D: There was never any intent to pay
L.J: specific reference to a sum held in trust for payment of the reward, cannot be mere puff
(seriousness)
D: Cannot be a contract with no check for veracity of claims
LJ: If a person makes an extravagant (generous, over-extended) promise, there must be some value in
making such. If such a promise is worth making, there is no reason in law why the mere extravagance
excuses the promisor from fulfillment.
D: A contract cannot be made to whole world, must be specific
LJ: Contract was not made with world; offer was put out globally, but only matured to contract with
select individuals who undertook to enter it. Not offer to negotiate, rather an offer to be bound which is
met once a person fulfills condition of offer.
D: There must be an acceptance to create a contract, and no such was given.
LJ: (A) the acceptance is for the benefit of the offeror, and as such can be waived if they so choose.
(B) notice of acceptance can be excused pursuant to an indication by offeror that action upon the
proposal is sufficient acceptance – performance of condition is sufficient acceptance.
How does the offeror indicate that actions on condition is sufficient acceptance:
Nature of transaction implies that acting on condition is sufficient to enter contract.

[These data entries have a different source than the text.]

/-- End the task of a slot: slice and frame are released, armed commands cancelled, completions discarded, pressure and
LIVE counts fall, and the cluster unit looks for the next task (R74, R141, R183, R265). -/
def State.endTask (s : State) (c : CtxId) : State :=
  match (s.ctx c).task with
  | none => s
  | some t =>
    let s := (s.withdraw c).discardOuts c
    let s := s.releaseSlice c
    let s := (s.cancelArmed c).orphan c
    let s := s.unpress c.core.cluster t.msg.cost
    let s := if smem t.msg.cat s.plat.faultHandlers then
        { s with plat := { s.plat with faultHandlers := sdel t.msg.cat s.plat.faultHandlers } }
      else s.liveDown t.msg.region
    let x := s.ctx c
    let s := s.setCtx c { x with task := none, frame := none, wait := .none, rbuf := [], rpois := [], fq := [],
                                 stopReq := false, saveReq := false, late := 0 }
    let s := if (s.cluster c.core.cluster).saving = some c then
        s.setCluster c.core.cluster { s.cluster c.core.cluster with saving := none } else s
    s.post (.dispatch c.core.cluster)

/-- End the handler of a bank as HEND does: its message is gone, the masked window closes, armed commands are
cancelled, completions discarded (R238, R248, R250, R265). -/
def State.endHandler (s : State) (c : CtxId) : State :=
  let s := s.withdraw c
  let s := (s.cancelArmed c).orphan c
  let s := s.discardOuts c
  let s := s.setCtx c { s.ctx c with handled := none, wait := .none, rbuf := [], rpois := [], fq := [], stopReq := false }
  let s := if c.ctx.val = 4 then s.setCore c.core { s.core c.core with winOpen := false, winLeft := 0 } else s
  (s.post (.handlerStart c.core true)).post (.handlerStart c.core false)

/-! ### Taking an exception (R73, R74) -/

/-- A fatal fault: the record, the fault handler, and the end of the task or handler (R74, R187, R238). -/
def State.fatal (s : State) (c : CtxId) (tcause : Nat) (tval tpc : Word) : State :=
  let cl := c.core.cluster
  if c.isHandler then
    match (s.ctx c).handled with
    | none => s
    | some h =>
      let r := (s.core c.core).svc
      let s := s.recordFault r 1 tcause tval.toNat tpc.toNat (wordBytes (actWords h.msg)) cl (word h.msg.cat)
      let s := s.annFault c.core.die r h.msg.cat tcause tval.toNat tpc.toNat
      s.endHandler c
  else
    match (s.ctx c).task with
    | none => s
    | some t =>
      let s := s.taskRecord (TaskMsg.asSpawned t.msg) 1 tcause tval.toNat tpc.toNat cl
      let s := s.annFault c.core.die t.msg.region t.msg.cat tcause tval.toNat tpc.toNat
      s.endTask c

/-- Take trap `code` (a fault code, or 0x20 + n) in a context (R73). -/
def State.takeTrap (s : State) (c : CtxId) (code : Nat) (val tpc : Word) : State :=
  let s := if code < 0x20 then { s with faulted := true } else s
  let x := s.ctx c
  let hc := if c.isHandler then 256 else 0
  if code < 0x20 ∧ x.tb then s.fatal c (code + hc + 512) val tpc
  else if code < 0x20 ∧ bit (x.cwv cwTMASK) code = false then s.fatal c (code + hc) val tpc
  else if x.cwv cwTVEC = 0 then s.fatal c (code + hc) val tpc
  else
    let x := ((x.setCw cwTCAUSE (word (code + hc))).setCw cwTVAL val).setCw cwTPC tpc
    let x := x.setCw cwSTATUS (statusOf true (x.sv || c.isHandler) true)
    s.setCtx c { x.leave with pc := x.cwv cwTVEC }

/-- Return from a trap (R94): mode and trap-busy bit restored, the pc from TPC. A handler context stays in supervisor
mode (R60). -/
def Ctx.trapReturn (x : Ctx) (handler : Bool) : Ctx :=
  let x := x.leave
  { x.setCw cwSTATUS (statusOf (x.pm || handler) x.pm false) with
    pc := x.cwv cwTPC, skipNow := bit (x.cwv cwDBGST) 62 }

/-- Hold the trap of an instruction beside a live frame until the frame ends (R54). -/
def State.holdTrap (s : State) (code : Nat) (val : Word) : State :=
  { s with faulted := true }.setMy { s.my with heldTrap := some (code, val), wait := .none, rbuf := [], rpois := [] }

Lost Dog Analogy: If a reward is offered for return of lost dog, no person who seeks to find the
dog need submit notice of acceptance of offer – simply acting on condition of looking for the
dog cements contract to be bound upon delivery of dog. Essence of transaction is the specific
success condition of contract, not hinged upon acceptance ahead of transaction. (Specific
condition of reward, universal condition of engagement not reliant upon identity of contracted
parties?) (Acceptance is established at the point of success condition – it is not relevant before
such time because there is no consideration given for endeavor to fulfill, only final fulfillment. [If
consideration is only dispensed upon successful fulfillment of contract obligation, rather than
endeavor to fulfil, acceptance can be presumed by action upon condition])
FORMAL ACCEPTANCE NOT NECESSARY FOR UNILATERAL CONTRACTS (generally)
D: No consideration = no contract
LJ: Request to use constitutes consideration – more so considering the general intent of ad is to promote
product use (use of product is beneficial to defendant). Further, LJ highlights definition of consideration
from a third-party stating consideration is “any… inconvenience sustained by the plaintiff… with
consent… of defendant”. Use of product as instructions dictate constitutes inconvenience.
Further comment on issue of acceptance notification by Lindley – “the person who makes the offer gets
notice contemporaneously with his notice of the performance of the condition”, if such notice is given
before the offer is revoked. However, it is more true to the case to say that such an offer as this
indicates in its nature that no notice of acceptance is required.